Quality of care is also a concern in the case of a UHI model. In 2010, Dutch Healthcare Performance Report found that absent price-differentiation under the UHI, hospitals tend to compete for patients on the basis of quantity, not quality of services provision. This reduces times spent on hospital beds, but increases re-admissions to hospitals. Cost containment measures are also often resulting in reduced compliance with treatment plans, which is increasing the risks for patients with chronic diseases and long-term conditions.
In the case of GPs access, flat fees, combined with cuts to capitation spending, UHI can result in shorter consultations and fewer conditions being addressed during each consultation.
The main advantage of the UHI system is that it separates provider of services, such as hospitals and medical practitioners, from payer for services, e.g. the state and insurance companies. In Irish context, this means drastically reducing HSE’s power in managing the health system. Thus, absent a deep, structural reform of the HSE, current insurance holders can simply expect to pay more for even lesser services of lower quality under the UHI.

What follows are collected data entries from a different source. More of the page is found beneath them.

-- ==== Sys2Proof/Machine/Step.lean ====
section
/-!
DEFINITION. One step: the command at the front of the queue with the queue's rest; on an empty queue one cycle of the
module's own (log 1).
-/
namespace Sys2Proof.Machine

open Sys2Proof

def step (s : State) : Host.Outcome State Fault Refusal :=
  match s.pending with
  | [] => .next (tick s)
  | c :: rest => exec c { s with pending := rest }

/-- The command that a table word spells, put at the front of the queue; no row of the table gives bits. -/
def State.withFetchWord (s : State) (nbits w : Nat) : State :=
  match decodeTableWord nbits w with
  | some c => { s with pending := c :: s.pending }
  | none => s

end Sys2Proof.Machine
end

All of this clearly suggests that latest plans propose a new form of misgovernment being introduced into the already misgoverned system of public health. A Biercean revolution in policy formation.
box-out:
IMF's latest Fiscal Monitor released this week makes for an uncomfortable reading for anyone concerned with public finances in Ireland. The Fund sets out an exercise of estimating the fiscal efforts needed to drive down Government debt across the advanced economies to their target levels by 2030. In the case of Ireland, this envisages a reduction in debt from 123.7 percent of GDP forecast for 2014 to a 2030 target of 64.8 percent. To achieve this, the IMF estimates that Ireland will need to deliver average annual surpluses net of interest costs on public debt of 6.3 percent of GDP over the next 17 years. This is slightly below Spain's, but well ahead of Portugal's and Italy's. Iceland, hit by a crisis as severe as ours, will require only 1.1 percent average surpluses to deliver on a debt reduction from 91.7 percent of GDP in 2014 to 43 percent of GDP in 2030. One of the drivers for this bleak outlook for Ireland is the Fund estimation that we will run second highest level of average fiscal deficits in 2014-2030 in the euro area. Another reason is that by IMF analysis, Irish economy has been a relative laggard in the group of crises-hit advanced economies. IMF reports a Cyclically Adjusted Primary Balance (CAPB) - a measure of public deficit stripping out the temporary effects of the recession on public finances and interest payments on Government debt. This year Ireland will reach a cyclically adjusted primary surplus for the first time since the onset of the crisis. Iceland has done the same two years ago, as did Greece. Portugal recorded its first CAPB surplus in 2013. Italy has posted surpluses in every year since 2006. Only Spain is expected to under perform Ireland on CAPB basis. For all the talk about tax cuts in 2015, it looks like the IMF might have some tough questions for the Government before the Budget Day.